━━━━━ Provided data ━━━━━
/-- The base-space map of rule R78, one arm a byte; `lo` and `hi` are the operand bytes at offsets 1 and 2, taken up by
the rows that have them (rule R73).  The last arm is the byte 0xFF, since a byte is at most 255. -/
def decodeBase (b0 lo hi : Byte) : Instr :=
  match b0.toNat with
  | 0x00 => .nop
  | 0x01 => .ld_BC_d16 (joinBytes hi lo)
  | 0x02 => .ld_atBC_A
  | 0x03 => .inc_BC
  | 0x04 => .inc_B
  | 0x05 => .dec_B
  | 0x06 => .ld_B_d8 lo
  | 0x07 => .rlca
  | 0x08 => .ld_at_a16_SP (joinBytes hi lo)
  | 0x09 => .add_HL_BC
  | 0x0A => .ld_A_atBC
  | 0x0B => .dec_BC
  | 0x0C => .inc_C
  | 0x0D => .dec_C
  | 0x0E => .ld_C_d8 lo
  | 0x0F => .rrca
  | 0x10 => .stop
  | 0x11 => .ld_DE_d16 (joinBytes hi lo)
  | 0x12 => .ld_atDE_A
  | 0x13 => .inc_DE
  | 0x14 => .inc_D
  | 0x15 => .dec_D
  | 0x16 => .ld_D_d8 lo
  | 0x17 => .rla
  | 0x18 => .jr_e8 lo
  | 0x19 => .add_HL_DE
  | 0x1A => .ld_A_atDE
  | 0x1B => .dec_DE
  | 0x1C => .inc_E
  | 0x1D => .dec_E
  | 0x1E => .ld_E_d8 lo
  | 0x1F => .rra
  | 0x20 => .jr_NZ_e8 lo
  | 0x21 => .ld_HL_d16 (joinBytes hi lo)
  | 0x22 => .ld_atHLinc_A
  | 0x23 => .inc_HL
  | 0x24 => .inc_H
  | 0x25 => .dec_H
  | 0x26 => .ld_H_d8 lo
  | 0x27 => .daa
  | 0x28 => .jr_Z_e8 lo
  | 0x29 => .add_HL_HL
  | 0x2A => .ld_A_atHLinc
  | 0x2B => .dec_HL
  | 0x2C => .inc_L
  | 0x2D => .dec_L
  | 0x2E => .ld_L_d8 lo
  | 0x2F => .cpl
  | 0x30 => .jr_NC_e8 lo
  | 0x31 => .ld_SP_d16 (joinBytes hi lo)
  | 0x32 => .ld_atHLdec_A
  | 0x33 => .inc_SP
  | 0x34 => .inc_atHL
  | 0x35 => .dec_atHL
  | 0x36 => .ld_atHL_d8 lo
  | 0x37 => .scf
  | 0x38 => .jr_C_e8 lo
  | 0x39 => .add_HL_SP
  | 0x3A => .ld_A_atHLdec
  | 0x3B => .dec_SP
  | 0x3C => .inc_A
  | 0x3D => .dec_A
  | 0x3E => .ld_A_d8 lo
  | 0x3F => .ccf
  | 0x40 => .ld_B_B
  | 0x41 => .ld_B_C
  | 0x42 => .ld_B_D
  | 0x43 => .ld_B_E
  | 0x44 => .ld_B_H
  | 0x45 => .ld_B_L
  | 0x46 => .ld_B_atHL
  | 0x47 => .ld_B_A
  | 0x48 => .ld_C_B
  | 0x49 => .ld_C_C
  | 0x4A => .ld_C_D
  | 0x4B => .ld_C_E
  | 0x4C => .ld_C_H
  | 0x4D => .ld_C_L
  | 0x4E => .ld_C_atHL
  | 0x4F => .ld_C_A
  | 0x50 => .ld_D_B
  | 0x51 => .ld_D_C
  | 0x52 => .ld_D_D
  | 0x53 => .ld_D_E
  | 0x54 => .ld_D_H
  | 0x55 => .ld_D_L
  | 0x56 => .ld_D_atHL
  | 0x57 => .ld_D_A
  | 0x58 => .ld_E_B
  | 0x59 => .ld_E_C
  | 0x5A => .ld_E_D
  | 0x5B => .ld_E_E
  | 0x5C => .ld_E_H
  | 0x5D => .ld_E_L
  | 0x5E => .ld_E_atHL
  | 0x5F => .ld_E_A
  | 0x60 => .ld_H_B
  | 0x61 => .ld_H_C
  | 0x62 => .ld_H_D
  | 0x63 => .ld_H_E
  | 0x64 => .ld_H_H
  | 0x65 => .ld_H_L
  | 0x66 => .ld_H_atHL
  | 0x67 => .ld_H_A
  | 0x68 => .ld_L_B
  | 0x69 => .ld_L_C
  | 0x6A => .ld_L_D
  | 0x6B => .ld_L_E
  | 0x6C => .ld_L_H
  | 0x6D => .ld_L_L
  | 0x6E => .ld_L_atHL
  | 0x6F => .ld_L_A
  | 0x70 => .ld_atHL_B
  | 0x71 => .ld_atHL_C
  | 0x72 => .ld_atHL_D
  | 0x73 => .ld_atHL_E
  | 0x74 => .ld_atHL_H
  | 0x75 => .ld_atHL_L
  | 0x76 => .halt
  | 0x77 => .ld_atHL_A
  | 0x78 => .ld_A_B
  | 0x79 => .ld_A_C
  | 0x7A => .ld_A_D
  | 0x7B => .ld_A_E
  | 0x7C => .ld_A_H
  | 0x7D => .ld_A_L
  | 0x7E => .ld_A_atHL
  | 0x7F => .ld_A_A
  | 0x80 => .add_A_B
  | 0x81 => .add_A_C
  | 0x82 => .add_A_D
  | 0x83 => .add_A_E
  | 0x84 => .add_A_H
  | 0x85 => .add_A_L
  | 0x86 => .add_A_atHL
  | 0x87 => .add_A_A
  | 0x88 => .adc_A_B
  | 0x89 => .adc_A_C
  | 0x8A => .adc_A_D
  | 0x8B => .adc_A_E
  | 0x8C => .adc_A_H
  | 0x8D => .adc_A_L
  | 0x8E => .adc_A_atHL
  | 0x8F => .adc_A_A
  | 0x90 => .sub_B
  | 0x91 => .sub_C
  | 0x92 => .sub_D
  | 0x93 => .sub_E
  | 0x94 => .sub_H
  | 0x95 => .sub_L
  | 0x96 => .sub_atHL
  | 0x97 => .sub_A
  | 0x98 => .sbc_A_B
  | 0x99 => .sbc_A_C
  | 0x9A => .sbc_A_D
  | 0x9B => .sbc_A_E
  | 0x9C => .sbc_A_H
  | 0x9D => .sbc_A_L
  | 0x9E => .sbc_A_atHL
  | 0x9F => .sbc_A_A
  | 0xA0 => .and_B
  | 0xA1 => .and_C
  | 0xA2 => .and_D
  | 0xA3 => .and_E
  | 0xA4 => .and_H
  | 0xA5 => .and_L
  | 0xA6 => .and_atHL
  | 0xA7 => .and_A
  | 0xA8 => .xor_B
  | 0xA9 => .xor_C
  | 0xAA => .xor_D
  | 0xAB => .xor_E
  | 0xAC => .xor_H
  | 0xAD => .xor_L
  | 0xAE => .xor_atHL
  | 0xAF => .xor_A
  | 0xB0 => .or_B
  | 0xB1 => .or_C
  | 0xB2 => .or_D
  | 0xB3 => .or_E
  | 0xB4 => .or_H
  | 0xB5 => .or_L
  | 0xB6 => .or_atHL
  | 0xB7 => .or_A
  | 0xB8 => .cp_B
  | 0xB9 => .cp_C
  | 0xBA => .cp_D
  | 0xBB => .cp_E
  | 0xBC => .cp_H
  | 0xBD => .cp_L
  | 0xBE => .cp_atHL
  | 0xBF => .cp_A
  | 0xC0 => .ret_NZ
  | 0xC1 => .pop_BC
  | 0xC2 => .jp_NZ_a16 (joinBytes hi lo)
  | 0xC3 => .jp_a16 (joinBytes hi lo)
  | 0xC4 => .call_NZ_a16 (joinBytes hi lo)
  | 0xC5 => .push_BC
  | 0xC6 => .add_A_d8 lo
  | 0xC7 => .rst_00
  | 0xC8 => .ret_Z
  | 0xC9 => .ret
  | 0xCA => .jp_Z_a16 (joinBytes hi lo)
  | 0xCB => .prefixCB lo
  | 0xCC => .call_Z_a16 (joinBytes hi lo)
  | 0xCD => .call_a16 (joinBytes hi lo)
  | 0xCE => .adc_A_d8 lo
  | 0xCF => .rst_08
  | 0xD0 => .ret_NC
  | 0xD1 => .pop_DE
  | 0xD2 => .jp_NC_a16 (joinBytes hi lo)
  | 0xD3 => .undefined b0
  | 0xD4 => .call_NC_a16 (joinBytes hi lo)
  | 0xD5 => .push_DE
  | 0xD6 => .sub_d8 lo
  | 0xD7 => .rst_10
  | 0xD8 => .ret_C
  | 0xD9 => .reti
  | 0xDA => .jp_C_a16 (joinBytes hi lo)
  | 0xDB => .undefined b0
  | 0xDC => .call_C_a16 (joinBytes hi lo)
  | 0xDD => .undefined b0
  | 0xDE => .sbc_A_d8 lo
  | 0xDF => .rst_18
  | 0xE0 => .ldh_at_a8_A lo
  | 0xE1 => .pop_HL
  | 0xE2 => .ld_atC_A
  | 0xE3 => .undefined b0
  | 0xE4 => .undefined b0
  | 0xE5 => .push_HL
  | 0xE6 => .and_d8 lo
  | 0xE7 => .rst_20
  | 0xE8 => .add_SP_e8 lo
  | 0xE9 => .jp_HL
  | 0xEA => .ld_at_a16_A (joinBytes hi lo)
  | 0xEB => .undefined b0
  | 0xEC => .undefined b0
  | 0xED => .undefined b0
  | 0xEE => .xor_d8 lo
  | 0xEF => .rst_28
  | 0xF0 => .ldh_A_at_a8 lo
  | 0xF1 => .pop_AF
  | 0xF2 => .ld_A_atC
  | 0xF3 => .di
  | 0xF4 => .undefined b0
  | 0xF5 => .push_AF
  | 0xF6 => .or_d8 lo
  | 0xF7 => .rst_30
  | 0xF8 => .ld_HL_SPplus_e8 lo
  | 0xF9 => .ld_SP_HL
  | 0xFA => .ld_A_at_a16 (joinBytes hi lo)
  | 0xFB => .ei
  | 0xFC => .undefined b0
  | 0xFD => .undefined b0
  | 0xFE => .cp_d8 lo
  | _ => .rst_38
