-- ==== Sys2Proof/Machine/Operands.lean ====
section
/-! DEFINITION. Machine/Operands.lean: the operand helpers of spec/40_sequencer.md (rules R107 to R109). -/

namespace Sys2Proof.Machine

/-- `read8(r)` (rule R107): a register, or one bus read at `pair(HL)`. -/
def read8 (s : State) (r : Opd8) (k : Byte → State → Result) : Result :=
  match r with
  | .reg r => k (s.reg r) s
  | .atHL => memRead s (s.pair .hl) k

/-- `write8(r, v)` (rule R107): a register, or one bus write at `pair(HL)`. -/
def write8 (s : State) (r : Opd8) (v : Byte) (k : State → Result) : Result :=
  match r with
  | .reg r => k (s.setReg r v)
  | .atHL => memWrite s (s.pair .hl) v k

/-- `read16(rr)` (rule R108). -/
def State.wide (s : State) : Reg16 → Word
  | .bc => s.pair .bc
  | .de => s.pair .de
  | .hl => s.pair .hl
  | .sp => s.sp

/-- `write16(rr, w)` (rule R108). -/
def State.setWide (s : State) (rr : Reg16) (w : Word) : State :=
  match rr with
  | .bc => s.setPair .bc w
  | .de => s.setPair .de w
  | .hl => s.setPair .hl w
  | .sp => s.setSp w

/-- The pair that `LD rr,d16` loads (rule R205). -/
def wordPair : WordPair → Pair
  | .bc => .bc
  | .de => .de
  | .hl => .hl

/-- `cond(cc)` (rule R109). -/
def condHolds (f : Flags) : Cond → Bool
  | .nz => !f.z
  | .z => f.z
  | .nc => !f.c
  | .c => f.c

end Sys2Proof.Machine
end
━━━━━
• **Exercise brief**
What lines hold the string "State"? Pick them out of the data.

• **Task response**
def read8 (s : State) (r : Opd8) (k : Byte → State → Result) : Result :=
def write8 (s : State) (r : Opd8) (v : Byte) (k : State → Result) : Result :=
def State.wide (s : State) : Reg16 → Word
def State.setWide (s : State) (rr : Reg16) (w : Word) : State :=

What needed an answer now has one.